With the public release of genome sequence information of participants in large-scale research studies, questions regarding participant privacy have been raised. In some cases, it has been shown that it is possible to identify previously anonymous participants from large-scale genetic studies that released gene sequence information.^[4]

Genetic privacy concerns also arise in the context of criminal law because the government can sometimes overcome criminal suspects' genetic privacy interests and obtain their DNA sample.^[5] Due to the shared nature of genetic information between family members, this raises privacy concerns of relatives as well.^[6]

As concerns and issues of genetic privacy are raised, regulations and policies have been developed in the United States both at a federal and state level.

Significance of genetic information

In the majority of cases, an individual's genetic sequence is considered unique to that individual. One notable exception to this rule in humans is the case of identical twins, who have nearly identical genome sequences at birth.^[7] In the remainder of cases, one's genetic fingerprint is considered specific to a particular person and is regularly used in the identification of individuals in the case of establishing innocence or guilt in legal proceedings via DNA profiling.^[8] Specific gene variants one's genetic code, known as alleles, have been shown to have strong predictive effects in the occurrences of diseases, such as the BRCA1 and BRCA2 mutant genes in Breast Cancer and Ovarian Cancer, or PSEN1, PSEN2, and APP genes in early-onset Alzheimer's disease.^[9] ^[10] ^[11] Additionally, gene sequences are passed down with a regular pattern of inheritance between generations, and can therefore reveal one's ancestry via genealogical DNA testing. Additionally with knowledge of the sequence of one's biological relatives, traits can be compared that allow relationships between individuals, or the lack thereof, to be determined, as is often done in DNA paternity testing. As such, one's genetic code can be used to infer many characteristics about an individual, including many potentially sensitive subjects such as:^[12]

Parentage / Non-paternity
Consanguinity
Adoptive Status
Ancestry
Propensity for Disease
Predicted Physical Characteristics

Sources of genetic information

Risks

Privacy Breaches

Studies have shown that genomic data is not immune to adversary attacks.^[16] ^[17] A study conducted in 2013 revealed vulnerabilities in the security of public databases that contain genetic data. As a result, research subjects could sometimes be identified by their DNA alone.^[18] Although reports of premeditated breaches outside of experimental research are disputed, researchers suggest the liability is still important to study.^[19]

While accessible genomic data has been pivotal in advancing biomedical research, it also escalates the possibility of exposing sensitive information.^[20] A common practice in genomic medicine to protect patient anonymity involves removing patient identifiers.^[21] However, de-identified data is not subject to the same privileges as the research subjects. Furthermore, there is an increasing ability to re-identify patients and their genetic relatives from their genetic data.

One study demonstrated re-identification by piecing together genomic data from short tandem repeats (e.g. CODIS), SNPallele frequencies (e.g. ancestry testing), and whole-genome sequencing. They also hypothesize using a patient's genetic information, ancestry testing, and social media to identify relatives. Other studies have echoed the risks associated with linking genomic information with public data like social media, including voter registries, web searches, and personal demographics, or with controlled data, like personal medical records.

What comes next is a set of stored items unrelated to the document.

theorem State.gaveUp_trialGivenUp (u : State) (k tries : Nat) (run : Option Nat) : u.gaveUp (u.trialGivenUp k tries run) k := by
  unfold State.trialGivenUp
  obtain ⟨h1, -, -, h2⟩ := u.setSlot_rest k { u.slot k with rejected := true }
  have h3 := u.slot_setSlot_svn k
  have h4 := u.slot_setSlot_rejected k
  generalize u.setSlot k { u.slot k with rejected := true } = x at *
  have h5 : x.mem = u.mem ∧ x.hammer = u.hammer ∧ x.pwr = u.pwr ∧ x.tuyere = u.tuyere ∧ x.now = u.now := by
    rw [h1]
    exact ⟨rfl, rfl, rfl, rfl, rfl⟩
  obtain ⟨xm, xh, xp, xt, xn⟩ := h5
  -- the trial ended
  obtain ⟨⟨ym, yh, yp, yt, yn⟩, ytr, yr, ys⟩ := x.trialOver_facts
  generalize x.trialOver = y at *
  -- the record
  have key : ∀ p : Nat × State, y.boots p.2 ∅ → u.gaveUp ((p.2.put BELLOWS_ERRSUM_SEC 1).eventIrq 32 0x0B02 2 secSrc k p.1 tries) k := by
    rintro ⟨w, z⟩ hz
    obtain ⟨r1, r2, r3, r4, r5, r6, r7⟩ := z.trialGivenUp_record w k tries
    generalize (z.put BELLOWS_ERRSUM_SEC 1).eventIrq 32 0x0B02 2 secSrc k w tries = v at *
    have hsb : v.secb = y.secb := r5.trans hz.secb
    have hsl : ∀ j, v.slot j = x.slot j := fun j => by rw [← ys j]; unfold State.slot; rw [hsb]
    exact ⟨by rw [hsb]; exact ytr, by rw [hsl]; exact h4, r1, r2.trans (hz.mem.trans (ym.trans xm)), r3.trans (hz.hammer.trans (yh.trans xh)),
      r4.trans (hz.pwr.trans (yp.trans xp)), r6.trans (hz.tuyere.trans (yt.trans xt)), r7.trans (hz.now.trans (yn.trans xn)),
      by rw [hsb, yr]; exact h2, fun j => by rw [hsl]; exact h3 j⟩
  cases run with
  | some r => exact key (r, y) (y.boots_refl _)
  | none => exact key (y.fresh (2 ^ 32)) (y.boots_fresh _)

/-- A trial slot not run again is given up, whatever number of tries the record shows. -/
theorem State.chooseSlot_trial (u : State) (a b : Bool) {k : Nat} (ht : u.secb.trial = some k) (hg : u.romAgain a b k = false) :
    ∃ tries, u.chooseSlot a b =
      (u.romBest (k != 0 && a) (k == 0 && b), u.trialGivenUp k tries (u.romBest (k != 0 && a) (k == 0 && b))) := by
  have hb : ∀ x y, u.bestSlot x y = u.romBest x y := fun _ _ => rfl
  unfold State.chooseSlot State.trialGivenUp State.trialOver
  rw [ht]
  refine ⟨(u.setSlot k { u.slot k with rejected := true }).secb.tries, ?_⟩
  refine (if_neg (fun h => absurd (show u.romAgain a b k = true from h) (by rw [hg]; decide))).trans ?_
  dsimp only
  rewrite [hb]
  generalize u.setSlot k { u.slot k with rejected := true } = x
  cases u.romBest (k != 0 && a) (k == 0 && b) <;> rfl

/-- The ROM's choice (R608). -/
theorem State.romChose_chooseSlot (u : State) (a b : Bool) : (u.chooseSlot a b).1 = u.romPick a b ∧ u.romChose (u.chooseSlot a b).2 a b := by
  cases ht : u.secb.trial with
  | none =>
    have hc : u.chooseSlot a b = (u.romBest a b, u) := by
      unfold State.chooseSlot
      rw [ht]
      rfl
    rw [hc]
    refine ⟨?_, ?_, rfl, rfl, rfl, rfl, rfl, rfl, fun _ => rfl⟩
    · unfold State.romPick
      rw [ht]
    · unfold State.trialTold
      rw [ht]
      exact ⟨rfl, rfl⟩
  | some k =>
    cases hg : u.romAgain a b k with
    | true =>
      have hc : u.chooseSlot a b = (some k, { u with secb := { u.secb with tries := u.secb.tries + 1 } }) := by
        unfold State.chooseSlot
        rw [ht]
        exact if_pos hg
      rw [hc]
      refine ⟨?_, ?_, rfl, rfl, rfl, rfl, rfl, rfl, fun _ => rfl⟩
      · unfold State.romPick
        rw [ht]
        exact (if_pos hg).symm
      · unfold State.trialTold
        rw [ht]
        dsimp only
        rw [if_pos hg]
        exact ⟨rfl, rfl⟩
    | false =>
      obtain ⟨tries, hc⟩ := u.chooseSlot_trial a b ht hg
      rw [hc]
      have g := u.gaveUp_trialGivenUp k tries (u.romBest (k != 0 && a) (k == 0 && b))
      generalize u.trialGivenUp k tries (u.romBest (k != 0 && a) (k == 0 && b)) = v at *
      refine ⟨?_, ?_, g.mem, g.hammer, g.pwr, g.tuyere, g.now, g.running, g.version⟩
      · unfold State.romPick
        rw [ht]
        exact (if_neg (by rw [hg]; decide)).symm
      · unfold State.trialTold
        rw [ht]
        dsimp only
        rw [if_neg (by rw [hg]; decide)]
        exact ⟨g.trial, g.rejected, g.sec⟩

/-! ### The ROM boots -/

/-- The registers of the security block and behind. -/
def secRegs : Set Nat := {a | 0x380000070000 ≤ a}

theorem State.boots_sec_put (u : State) (f : Fd) (x : Nat) (h : 0x380000070000 ≤ f.addr) : u.boots (u.put f x) secRegs :=
  u.boots_put f x h (by simp only [BELLOWS_ERRSUM]; omega)

theorem State.boots_secSync (u : State) : u.boots u.secSync secRegs := by
  unfold State.secSync State.putB
  extract_lets b s1 s2 s3
  have h1 : u.boots s1 secRegs := u.boots_sec_put _ _ (by decide)
  have h2 : s1.boots s2 secRegs := State.boots_trans (s1.boots_sec_put _ _ (by decide)) (State.boots_sec_put _ _ _ (by decide))
  have h3 : s2.boots s3 secRegs := s2.boots_sec_put _ _ (by decide)
  refine State.boots_trans h1 (State.boots_trans h2 (State.boots_trans h3 (State.boots_foldl _ _ (fun s p _ => s.boots_sec_put _ _ ?_) s3)))
  simp only [SEC_CNT]
  omega

theorem State.boots_newChal (u : State) : u.boots u.newChal secRegs := by
  have hw : ∀ (s : State) (i : Nat) (w : Word), s.boots (s.wr (SEC_CHAL i) w) secRegs := fun s i w =>
    s.boots_wr w (by unfold secRegs; simp only [SEC_CHAL, Set.mem_ofPred_eq]; omega) (by simp only [SEC_CHAL, BELLOWS_ERRSUM]; omega)
  have h1 : u.boots (u.fresh (2 ^ 64)).2 secRegs := u.boots_fresh _
  unfold State.newChal
  split
  next a s hs =>
  rw [hs] at h1
  have h2 : s.boots (s.fresh (2 ^ 64)).2 secRegs := s.boots_fresh _
  split
  next b w hb =>
  rw [hb] at h2
  exact State.boots_trans h1 (State.boots_trans h2 (State.boots_trans (hw _ _ _) (hw _ _ _)))

/-- The power loss no longer noted. -/
def State.lossTold (u : State) : State := { u with pwr := { u.pwr with loss := false } }

/-- What the ROM records before it judges the slots (R587). -/
theorem State.bootRecords_facts (u : State) : ∃ w, u.boots w secRegs ∧ w.lossTold.boots u.bootRecords secRegs := by
  unfold State.bootRecords
  extract_lets w
  refine ⟨w, ?_, ?_⟩
  · unfold w
    split
    · split
      next q s hq =>
      have hs : u.boots s secRegs := by
        split at hq
        · cases hq
          exact u.boots_refl _
        · have := u.boots_fresh (S := secRegs) (2 ^ 32)
          rw [hq] at this
          exact this
      exact State.boots_trans hs (s.boots_event _ _ _ _ _ _)
    · exact u.boots_refl _
  · clear_value w
    exact w.lossTold.boots_setLevel 33 _ (by decide)

/-- The watchdog's record made and its cause forgotten (R610). -/
def State.watchdogTold (u : State) : State := { u with secb := { u.secb with watchdog := none } }

theorem State.watchdogRecord_facts (u : State) : u.watchdogTold.boots u.watchdogRecord ∅ := by
  unfold State.watchdogRecord
  split
  · exact State.boots_eventIrq _ _ _ _ _ _ _ _ (by decide)
  · next h =>
    have he : u.watchdogTold = u := by
      unfold State.watchdogTold
      rw [← h]
    rw [he]
    exact u.boots_refl _

theorem State.watchdogTold_facts (u : State) : u.watchdogTold.mem = u.mem ∧ u.watchdogTold.hammer = u.hammer ∧ u.watchdogTold.tuyere = u.tuyere ∧
    u.watchdogTold.now = u.now ∧ u.watchdogTold.pwr = u.pwr ∧ u.watchdogTold.secb = { u.secb with watchdog := none } ∧
    ∀ r, u.watchdogTold.rd r = u.rd r := ⟨rfl, rfl, rfl, rfl, rfl, rfl, fun _ => rfl⟩

theorem State.boots_slotRefused (u : State) (k code : Nat) (S : Set Nat) : u.boots (u.slotRefused k code) S :=
  u.boots_eventIrq _ _ _ _ _ _ _ (by decide)

/-- The state of a boot that runs no slot, but for the sequencer (R609). -/
def State.romRefused (s : State) (ca cb : Nat) : State := ((s.slotRefused 0 ca).slotRefused 1 cb).secSync.watchdogRecord.loadOwner portRegs

/-- Bring-up stopped. -/
def State.bootStopped (s : State) : State := { s with pwr := { s.pwr with stop := true } }

theorem State.bootStopped_facts (s : State) : s.bootStopped.mem = s.mem ∧ s.bootStopped.hammer = s.hammer ∧ s.bootStopped.tuyere = s.tuyere ∧
    s.bootStopped.secb = s.secb ∧ s.bootStopped.pwr = { s.pwr with stop := true } ∧ ∀ r, s.bootStopped.rd r = s.rd r :=
  ⟨rfl, rfl, rfl, rfl, rfl, fun _ => rfl⟩

/-- A boot that runs no slot stays in recovery. -/
def State.romRecovers (s : State) (ca cb : Nat) : State := (s.romRefused ca cb).bootStopped

/-- What it leaves. -/
structure State.recovers (u v : State) : Prop where
  mem : v.mem = u.mem
  hammer : v.hammer = u.hammer
  tuyere : v.tuyere = u.tuyere
  secb : v.secb = { u.secb with watchdog := none }
  sec : u.secKept v
  pwr : v.pwr = { u.pwr with stop := true }

theorem State.recovers_romRecovers (u : State) (ca cb : Nat) : u.recovers (u.romRecovers ca cb) := by
  unfold State.romRecovers State.romRefused
  have h1 : u.boots ((u.slotRefused 0 ca).slotRefused 1 cb).secSync secRegs :=
    State.boots_trans (u.boots_slotRefused _ _ _) (State.boots_trans (State.boots_slotRefused _ _ _ _) (State.boots_secSync _))
  generalize ((u.slotRefused 0 ca).slotRefused 1 cb).secSync = w at *
  have h2 := w.watchdogRecord_facts
  obtain ⟨xm, xh, xt, -, xp, xs, xr⟩ := w.watchdogTold_facts
  generalize w.watchdogTold = x at *
  generalize w.watchdogRecord = y at *
  have h3 := y.boots_loadOwner portRegs portRegs_link
  generalize y.loadOwner portRegs = z at *
  obtain ⟨zm, zh, zt, zs, zp, zr⟩ := z.bootStopped_facts
  generalize z.bootStopped = v at *
  exact ⟨zm.trans (h3.mem.trans (h2.mem.trans (xm.trans h1.mem))), zh.trans (h3.hammer.trans (h2.hammer.trans (xh.trans h1.hammer))),
    zt.trans (h3.tuyere.trans (h2.tuyere.trans (xt.trans h1.tuyere))), zs.trans (h3.secb.trans (h2.secb.trans (xs.trans (by rw [h1.secb])))),
    State.secKept_trans h1.sec (State.secKept_trans (State.get_of_rd (xr _)) (State.secKept_trans h2.sec
      (State.secKept_trans h3.sec (State.get_of_rd (zr _))))),
    zp.trans (congrArg (fun p : Pwr => { p with stop := true }) (h3.pwr.trans (h2.pwr.trans (xp.trans h1.pwr))))⟩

There is also controversy regarding the responsibility a DNA testing company has to ensure that leaks and breaches do not happen.^[22] Determining who legally owns the genomic data, the company or the individual, is of legal concern. There have been published examples of personal genome information being exploited, as well as indirect identification of family members.^[23] Additional privacy concerns, related to, e.g., genetic discrimination, loss of anonymity, and psychological impacts, have been increasingly pointed out by the academic community^[23] ^[24] as well as government agencies.^[15]

Law Enforcement

Additionally, for criminal justice and privacy advocates, the use of genetic information in identifying suspects for criminal investigations proves worrisome under the United States Fourth Amendment—especially when an indirect genetic link connects an individual to crime scene evidence.^[25] Since 2018, law enforcement officials have been harnessing the power of genetic data to revisit cold cases with DNA evidence.^[26] Suspects discovered through this process are not directly identified by the input of their DNA into established criminal databases, like CODIS. Instead, suspects are identified as the result of familial genetic sleuthing by law enforcement, submitting crime scene DNA evidence to genetic database services that link users whose DNA similarity indicates a family connection.^[27] Officers can then track the newly identified suspect in person, waiting to collect discarded trash that might carry DNA in order to confirm the match.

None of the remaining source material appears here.